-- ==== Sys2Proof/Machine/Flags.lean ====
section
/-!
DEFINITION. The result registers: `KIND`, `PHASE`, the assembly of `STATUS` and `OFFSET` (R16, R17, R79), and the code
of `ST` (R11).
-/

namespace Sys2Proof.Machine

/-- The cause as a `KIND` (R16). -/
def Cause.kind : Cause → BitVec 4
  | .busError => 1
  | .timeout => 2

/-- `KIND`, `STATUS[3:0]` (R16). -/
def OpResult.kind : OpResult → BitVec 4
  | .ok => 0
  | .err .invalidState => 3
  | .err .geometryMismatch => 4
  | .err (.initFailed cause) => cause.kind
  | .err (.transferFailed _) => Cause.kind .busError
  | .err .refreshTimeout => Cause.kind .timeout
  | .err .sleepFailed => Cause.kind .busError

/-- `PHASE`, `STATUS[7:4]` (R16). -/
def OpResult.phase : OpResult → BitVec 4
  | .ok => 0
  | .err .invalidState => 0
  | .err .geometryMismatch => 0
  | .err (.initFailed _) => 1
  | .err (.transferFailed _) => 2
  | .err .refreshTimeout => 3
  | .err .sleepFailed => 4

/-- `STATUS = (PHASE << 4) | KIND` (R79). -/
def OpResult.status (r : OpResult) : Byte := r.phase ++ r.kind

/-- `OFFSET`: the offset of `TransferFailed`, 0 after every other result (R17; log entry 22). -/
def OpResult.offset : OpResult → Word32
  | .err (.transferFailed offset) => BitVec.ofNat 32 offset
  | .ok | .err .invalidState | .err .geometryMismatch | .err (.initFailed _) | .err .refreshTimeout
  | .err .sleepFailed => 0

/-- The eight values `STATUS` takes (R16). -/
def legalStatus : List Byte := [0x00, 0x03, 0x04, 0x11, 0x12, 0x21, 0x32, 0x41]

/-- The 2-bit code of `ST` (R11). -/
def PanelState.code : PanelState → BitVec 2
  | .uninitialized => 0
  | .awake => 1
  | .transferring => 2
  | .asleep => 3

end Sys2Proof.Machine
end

...

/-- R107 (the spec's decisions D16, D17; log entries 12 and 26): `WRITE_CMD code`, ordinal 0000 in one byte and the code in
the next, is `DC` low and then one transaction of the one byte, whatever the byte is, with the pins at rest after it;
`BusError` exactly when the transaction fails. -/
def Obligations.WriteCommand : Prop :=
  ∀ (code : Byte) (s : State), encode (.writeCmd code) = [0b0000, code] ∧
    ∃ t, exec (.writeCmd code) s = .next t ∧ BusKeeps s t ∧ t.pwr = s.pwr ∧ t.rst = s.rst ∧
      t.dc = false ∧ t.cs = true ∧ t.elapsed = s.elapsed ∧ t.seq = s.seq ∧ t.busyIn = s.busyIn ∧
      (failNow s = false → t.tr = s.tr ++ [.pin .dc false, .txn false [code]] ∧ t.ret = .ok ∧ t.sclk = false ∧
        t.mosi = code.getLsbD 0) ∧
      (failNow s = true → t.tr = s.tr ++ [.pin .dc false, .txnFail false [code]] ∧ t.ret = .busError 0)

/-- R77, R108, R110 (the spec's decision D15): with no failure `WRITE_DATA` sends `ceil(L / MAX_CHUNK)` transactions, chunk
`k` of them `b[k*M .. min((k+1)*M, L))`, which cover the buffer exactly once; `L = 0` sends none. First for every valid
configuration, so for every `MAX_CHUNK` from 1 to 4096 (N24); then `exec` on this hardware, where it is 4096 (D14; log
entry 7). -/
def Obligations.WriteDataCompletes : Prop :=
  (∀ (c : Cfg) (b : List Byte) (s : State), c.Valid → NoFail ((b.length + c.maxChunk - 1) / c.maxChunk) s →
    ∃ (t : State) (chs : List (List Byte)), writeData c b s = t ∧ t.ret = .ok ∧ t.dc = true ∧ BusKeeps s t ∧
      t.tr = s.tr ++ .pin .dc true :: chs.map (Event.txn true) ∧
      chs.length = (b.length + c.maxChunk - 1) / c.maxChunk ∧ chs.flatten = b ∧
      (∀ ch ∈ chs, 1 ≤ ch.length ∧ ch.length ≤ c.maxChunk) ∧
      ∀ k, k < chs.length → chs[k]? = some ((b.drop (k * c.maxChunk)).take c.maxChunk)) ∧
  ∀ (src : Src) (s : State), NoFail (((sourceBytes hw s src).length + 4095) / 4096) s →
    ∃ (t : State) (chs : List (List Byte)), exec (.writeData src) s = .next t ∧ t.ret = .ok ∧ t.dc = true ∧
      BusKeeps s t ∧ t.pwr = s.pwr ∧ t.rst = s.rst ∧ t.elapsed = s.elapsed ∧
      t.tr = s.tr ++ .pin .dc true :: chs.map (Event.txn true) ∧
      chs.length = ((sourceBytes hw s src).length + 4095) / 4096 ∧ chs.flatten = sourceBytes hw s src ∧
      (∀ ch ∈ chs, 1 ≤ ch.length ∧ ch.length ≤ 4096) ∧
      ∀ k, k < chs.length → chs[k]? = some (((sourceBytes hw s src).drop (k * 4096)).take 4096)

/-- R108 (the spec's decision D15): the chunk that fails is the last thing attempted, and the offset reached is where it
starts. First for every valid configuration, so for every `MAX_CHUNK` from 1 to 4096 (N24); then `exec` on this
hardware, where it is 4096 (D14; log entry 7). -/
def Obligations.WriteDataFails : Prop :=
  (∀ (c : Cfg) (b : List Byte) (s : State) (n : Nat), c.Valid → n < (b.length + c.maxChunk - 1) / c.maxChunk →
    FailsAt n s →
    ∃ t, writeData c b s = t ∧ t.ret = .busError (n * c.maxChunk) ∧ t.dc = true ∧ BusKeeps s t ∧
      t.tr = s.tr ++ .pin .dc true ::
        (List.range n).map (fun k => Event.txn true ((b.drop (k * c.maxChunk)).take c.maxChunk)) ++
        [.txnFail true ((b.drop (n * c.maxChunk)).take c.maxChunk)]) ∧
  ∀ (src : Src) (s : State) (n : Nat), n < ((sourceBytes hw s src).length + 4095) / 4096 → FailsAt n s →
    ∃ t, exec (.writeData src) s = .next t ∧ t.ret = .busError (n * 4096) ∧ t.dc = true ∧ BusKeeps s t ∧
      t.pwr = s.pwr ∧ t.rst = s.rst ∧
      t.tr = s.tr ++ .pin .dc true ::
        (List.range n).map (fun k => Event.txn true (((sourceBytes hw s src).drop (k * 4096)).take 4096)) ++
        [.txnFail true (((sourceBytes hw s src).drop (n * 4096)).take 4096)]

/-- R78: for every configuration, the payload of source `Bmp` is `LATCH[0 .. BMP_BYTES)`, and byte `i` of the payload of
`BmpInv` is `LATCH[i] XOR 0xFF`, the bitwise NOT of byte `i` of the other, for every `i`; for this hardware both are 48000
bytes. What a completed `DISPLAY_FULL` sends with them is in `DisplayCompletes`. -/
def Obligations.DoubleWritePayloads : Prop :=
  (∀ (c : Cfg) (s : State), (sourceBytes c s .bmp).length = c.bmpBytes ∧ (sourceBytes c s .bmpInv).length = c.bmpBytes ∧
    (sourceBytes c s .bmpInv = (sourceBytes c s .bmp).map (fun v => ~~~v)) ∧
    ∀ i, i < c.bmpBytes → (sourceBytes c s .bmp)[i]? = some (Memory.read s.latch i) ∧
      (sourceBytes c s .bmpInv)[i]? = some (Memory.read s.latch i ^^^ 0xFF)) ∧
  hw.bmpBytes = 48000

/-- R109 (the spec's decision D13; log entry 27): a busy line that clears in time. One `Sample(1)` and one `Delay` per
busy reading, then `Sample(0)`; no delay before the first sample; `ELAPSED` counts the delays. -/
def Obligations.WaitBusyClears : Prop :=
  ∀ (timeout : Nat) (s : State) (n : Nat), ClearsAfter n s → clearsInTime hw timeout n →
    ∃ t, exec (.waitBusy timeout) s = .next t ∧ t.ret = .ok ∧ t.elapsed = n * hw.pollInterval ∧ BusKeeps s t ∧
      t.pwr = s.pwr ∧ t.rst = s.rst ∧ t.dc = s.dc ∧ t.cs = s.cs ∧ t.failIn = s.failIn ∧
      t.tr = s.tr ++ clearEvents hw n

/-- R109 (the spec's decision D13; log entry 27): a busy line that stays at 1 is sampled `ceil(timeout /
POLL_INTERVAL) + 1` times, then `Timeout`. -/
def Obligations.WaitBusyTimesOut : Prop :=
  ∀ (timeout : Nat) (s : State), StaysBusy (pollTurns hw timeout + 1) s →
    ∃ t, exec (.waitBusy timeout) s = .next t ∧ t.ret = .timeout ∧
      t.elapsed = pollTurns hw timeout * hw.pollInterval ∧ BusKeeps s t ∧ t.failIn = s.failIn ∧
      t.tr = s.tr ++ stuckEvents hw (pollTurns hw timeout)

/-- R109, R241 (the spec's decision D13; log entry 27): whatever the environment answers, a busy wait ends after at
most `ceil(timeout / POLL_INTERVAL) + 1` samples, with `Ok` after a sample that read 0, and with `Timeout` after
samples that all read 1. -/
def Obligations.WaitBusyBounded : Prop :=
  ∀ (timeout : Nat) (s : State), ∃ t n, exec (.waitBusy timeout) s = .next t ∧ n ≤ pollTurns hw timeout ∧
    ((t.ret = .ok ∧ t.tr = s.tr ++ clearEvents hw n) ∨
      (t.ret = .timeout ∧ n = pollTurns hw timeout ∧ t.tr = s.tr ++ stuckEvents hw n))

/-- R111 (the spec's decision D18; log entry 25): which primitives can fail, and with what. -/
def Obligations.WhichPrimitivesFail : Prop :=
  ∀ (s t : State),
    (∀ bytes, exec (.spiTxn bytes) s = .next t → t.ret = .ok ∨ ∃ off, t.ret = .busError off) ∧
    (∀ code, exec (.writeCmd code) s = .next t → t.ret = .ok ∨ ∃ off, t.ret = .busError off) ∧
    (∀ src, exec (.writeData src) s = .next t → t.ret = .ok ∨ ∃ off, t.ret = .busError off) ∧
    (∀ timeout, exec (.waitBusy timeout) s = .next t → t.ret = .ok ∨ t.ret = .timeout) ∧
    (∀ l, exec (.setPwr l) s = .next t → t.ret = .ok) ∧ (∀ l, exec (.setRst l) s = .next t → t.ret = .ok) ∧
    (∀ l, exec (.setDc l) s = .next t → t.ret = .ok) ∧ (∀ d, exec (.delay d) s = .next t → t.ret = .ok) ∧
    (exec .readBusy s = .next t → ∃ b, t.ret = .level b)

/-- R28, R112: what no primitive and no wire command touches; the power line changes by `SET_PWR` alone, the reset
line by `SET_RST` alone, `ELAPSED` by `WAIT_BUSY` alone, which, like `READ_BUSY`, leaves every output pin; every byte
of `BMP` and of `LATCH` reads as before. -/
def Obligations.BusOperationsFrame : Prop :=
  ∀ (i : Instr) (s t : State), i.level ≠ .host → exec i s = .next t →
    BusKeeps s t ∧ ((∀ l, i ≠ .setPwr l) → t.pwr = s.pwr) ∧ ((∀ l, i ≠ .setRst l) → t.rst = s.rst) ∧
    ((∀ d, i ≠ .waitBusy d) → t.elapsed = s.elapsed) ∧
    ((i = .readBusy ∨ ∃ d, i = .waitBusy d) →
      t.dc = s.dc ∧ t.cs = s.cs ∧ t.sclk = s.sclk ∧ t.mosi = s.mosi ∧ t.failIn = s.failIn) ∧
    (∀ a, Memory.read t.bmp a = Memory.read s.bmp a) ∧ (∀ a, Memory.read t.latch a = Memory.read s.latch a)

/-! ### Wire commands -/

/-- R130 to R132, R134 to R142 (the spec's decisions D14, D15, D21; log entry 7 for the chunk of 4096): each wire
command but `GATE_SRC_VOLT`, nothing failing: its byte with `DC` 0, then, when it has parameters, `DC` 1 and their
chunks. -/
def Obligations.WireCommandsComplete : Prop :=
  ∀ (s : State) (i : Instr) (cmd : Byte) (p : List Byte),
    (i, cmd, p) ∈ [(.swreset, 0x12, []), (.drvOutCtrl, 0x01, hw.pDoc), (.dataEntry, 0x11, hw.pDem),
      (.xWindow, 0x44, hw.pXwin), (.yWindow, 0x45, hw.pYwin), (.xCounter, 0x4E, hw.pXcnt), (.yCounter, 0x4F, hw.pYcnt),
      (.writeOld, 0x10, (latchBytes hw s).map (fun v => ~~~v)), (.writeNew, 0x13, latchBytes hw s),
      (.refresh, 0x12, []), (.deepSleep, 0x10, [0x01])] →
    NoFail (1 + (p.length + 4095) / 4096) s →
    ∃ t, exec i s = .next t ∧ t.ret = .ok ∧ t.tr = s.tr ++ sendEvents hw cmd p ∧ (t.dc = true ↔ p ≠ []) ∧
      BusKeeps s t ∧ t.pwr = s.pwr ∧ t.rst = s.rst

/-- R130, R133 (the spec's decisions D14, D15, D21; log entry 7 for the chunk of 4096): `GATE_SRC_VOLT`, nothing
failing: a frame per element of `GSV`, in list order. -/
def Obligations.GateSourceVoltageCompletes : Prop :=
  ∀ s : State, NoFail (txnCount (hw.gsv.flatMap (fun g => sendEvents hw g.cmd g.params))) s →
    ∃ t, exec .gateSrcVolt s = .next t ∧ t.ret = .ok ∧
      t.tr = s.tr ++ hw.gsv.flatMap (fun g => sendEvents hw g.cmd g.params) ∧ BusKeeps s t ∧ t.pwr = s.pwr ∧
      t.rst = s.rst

* * *

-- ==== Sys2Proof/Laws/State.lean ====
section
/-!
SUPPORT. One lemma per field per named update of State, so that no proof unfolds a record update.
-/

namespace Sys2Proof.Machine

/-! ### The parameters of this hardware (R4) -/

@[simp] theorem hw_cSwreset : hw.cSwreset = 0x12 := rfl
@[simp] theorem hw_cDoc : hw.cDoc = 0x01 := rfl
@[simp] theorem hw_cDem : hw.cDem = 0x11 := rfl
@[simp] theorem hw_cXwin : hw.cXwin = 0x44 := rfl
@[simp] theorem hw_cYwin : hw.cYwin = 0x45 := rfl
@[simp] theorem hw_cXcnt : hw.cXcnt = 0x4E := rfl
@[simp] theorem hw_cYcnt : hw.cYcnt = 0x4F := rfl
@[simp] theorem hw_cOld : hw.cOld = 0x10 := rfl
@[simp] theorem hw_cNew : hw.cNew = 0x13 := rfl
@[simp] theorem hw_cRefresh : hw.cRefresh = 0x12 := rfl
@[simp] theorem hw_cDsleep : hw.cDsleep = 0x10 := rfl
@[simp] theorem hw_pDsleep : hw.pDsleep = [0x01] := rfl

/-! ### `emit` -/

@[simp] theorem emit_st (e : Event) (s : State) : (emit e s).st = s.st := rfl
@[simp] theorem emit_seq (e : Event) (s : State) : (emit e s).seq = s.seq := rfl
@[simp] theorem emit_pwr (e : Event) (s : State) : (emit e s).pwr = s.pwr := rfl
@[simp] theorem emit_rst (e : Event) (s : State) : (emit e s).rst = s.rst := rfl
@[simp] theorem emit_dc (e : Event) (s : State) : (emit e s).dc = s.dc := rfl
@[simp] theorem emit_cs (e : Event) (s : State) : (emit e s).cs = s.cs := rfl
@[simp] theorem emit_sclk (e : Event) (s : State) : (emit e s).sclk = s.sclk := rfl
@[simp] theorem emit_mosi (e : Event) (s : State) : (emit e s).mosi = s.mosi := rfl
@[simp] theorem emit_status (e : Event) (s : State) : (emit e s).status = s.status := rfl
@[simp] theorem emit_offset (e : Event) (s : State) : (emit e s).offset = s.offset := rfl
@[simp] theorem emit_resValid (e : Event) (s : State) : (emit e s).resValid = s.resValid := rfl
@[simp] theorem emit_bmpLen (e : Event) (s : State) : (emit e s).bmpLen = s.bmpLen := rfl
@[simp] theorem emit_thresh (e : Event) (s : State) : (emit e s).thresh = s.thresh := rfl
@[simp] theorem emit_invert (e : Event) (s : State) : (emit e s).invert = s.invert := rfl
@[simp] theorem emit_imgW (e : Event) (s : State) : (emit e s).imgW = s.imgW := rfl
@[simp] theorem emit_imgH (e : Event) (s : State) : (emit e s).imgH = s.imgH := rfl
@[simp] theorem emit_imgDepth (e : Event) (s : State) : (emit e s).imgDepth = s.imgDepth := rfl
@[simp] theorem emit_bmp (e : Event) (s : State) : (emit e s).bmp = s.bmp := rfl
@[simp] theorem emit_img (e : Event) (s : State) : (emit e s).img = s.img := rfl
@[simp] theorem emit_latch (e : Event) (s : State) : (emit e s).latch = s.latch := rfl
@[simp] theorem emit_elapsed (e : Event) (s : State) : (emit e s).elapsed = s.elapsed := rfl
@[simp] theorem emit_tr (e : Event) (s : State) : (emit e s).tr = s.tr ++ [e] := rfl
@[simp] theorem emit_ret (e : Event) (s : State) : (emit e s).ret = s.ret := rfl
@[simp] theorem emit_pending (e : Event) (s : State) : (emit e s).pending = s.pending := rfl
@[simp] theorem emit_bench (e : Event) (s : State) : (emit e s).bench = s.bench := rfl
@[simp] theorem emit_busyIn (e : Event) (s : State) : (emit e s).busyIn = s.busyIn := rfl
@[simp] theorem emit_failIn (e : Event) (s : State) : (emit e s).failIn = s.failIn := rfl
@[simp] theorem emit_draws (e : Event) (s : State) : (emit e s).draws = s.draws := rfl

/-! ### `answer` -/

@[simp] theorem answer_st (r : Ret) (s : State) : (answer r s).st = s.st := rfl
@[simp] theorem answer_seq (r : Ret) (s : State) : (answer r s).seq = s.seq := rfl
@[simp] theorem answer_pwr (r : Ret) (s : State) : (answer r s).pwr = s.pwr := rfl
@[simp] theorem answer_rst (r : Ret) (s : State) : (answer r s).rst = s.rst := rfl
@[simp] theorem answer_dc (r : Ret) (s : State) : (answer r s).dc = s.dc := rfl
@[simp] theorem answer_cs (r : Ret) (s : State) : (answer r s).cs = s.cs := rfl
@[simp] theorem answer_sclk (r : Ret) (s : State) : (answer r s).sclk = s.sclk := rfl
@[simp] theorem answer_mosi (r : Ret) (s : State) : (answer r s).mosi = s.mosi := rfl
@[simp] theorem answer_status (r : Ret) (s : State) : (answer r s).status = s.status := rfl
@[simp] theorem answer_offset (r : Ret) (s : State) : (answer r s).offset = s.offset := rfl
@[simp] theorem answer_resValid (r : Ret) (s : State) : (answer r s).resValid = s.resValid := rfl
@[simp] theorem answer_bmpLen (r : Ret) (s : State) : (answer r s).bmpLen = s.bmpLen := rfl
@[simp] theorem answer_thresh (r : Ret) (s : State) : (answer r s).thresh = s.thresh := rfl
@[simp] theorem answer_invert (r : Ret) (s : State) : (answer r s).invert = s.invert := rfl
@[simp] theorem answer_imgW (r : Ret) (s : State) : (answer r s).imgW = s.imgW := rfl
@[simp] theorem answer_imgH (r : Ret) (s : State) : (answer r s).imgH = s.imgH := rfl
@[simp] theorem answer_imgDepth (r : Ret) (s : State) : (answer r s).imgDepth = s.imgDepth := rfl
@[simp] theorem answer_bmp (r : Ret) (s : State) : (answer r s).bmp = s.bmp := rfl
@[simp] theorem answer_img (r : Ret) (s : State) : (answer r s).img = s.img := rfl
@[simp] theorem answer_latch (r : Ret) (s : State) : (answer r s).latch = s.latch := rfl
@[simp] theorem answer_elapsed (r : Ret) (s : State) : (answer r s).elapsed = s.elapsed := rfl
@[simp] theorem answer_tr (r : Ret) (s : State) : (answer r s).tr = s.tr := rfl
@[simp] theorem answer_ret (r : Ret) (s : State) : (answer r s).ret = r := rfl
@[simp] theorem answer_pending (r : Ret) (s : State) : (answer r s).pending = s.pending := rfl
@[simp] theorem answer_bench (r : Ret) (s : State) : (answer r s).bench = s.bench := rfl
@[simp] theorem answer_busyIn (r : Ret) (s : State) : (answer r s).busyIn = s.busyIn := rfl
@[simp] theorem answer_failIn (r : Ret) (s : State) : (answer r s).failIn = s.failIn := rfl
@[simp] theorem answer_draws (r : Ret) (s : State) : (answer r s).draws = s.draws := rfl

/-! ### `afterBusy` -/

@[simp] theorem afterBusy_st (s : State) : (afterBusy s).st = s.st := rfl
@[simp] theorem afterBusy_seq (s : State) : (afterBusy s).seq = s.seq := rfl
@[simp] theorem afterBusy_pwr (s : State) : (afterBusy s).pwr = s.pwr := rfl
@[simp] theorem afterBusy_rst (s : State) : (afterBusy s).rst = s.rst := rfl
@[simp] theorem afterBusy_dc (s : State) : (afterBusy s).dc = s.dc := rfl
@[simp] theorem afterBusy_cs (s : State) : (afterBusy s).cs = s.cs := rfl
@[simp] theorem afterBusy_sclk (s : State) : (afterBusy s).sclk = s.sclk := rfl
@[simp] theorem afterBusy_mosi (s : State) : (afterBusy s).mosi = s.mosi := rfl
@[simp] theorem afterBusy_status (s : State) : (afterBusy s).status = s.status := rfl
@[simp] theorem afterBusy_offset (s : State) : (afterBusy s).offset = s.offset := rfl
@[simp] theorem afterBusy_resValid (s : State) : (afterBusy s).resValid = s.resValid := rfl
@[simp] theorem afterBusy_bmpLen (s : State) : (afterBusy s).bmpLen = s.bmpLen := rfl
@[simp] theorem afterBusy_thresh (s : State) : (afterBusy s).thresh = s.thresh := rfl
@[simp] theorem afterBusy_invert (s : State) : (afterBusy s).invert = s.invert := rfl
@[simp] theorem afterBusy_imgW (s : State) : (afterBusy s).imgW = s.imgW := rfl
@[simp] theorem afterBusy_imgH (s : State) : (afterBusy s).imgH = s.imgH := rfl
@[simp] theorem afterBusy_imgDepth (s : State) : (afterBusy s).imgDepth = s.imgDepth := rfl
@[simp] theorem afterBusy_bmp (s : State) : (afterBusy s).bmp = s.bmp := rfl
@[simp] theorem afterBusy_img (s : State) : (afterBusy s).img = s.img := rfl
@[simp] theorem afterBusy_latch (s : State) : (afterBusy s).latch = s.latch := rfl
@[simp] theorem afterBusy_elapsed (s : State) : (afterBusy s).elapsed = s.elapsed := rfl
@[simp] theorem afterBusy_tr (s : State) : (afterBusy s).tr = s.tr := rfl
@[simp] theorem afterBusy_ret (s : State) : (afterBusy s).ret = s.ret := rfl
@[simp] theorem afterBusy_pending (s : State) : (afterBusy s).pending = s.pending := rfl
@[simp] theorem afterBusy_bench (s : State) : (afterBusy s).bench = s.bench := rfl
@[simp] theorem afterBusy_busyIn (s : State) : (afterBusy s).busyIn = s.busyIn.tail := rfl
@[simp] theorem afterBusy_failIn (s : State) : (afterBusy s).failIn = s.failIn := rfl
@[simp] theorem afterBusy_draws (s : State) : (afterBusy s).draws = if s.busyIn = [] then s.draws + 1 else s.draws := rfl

## WHAT YOU NEED TO DO
Each line in which the string "pending" is found must be copied from the data.

## ANSWER BOX
@[simp] theorem emit_pending (e : Event) (s : State) : (emit e s).pending = s.pending := rfl
@[simp] theorem answer_pending (r : Ret) (s : State) : (answer r s).pending = s.pending := rfl
@[simp] theorem afterBusy_pending (s : State) : (afterBusy s).pending = s.pending := rfl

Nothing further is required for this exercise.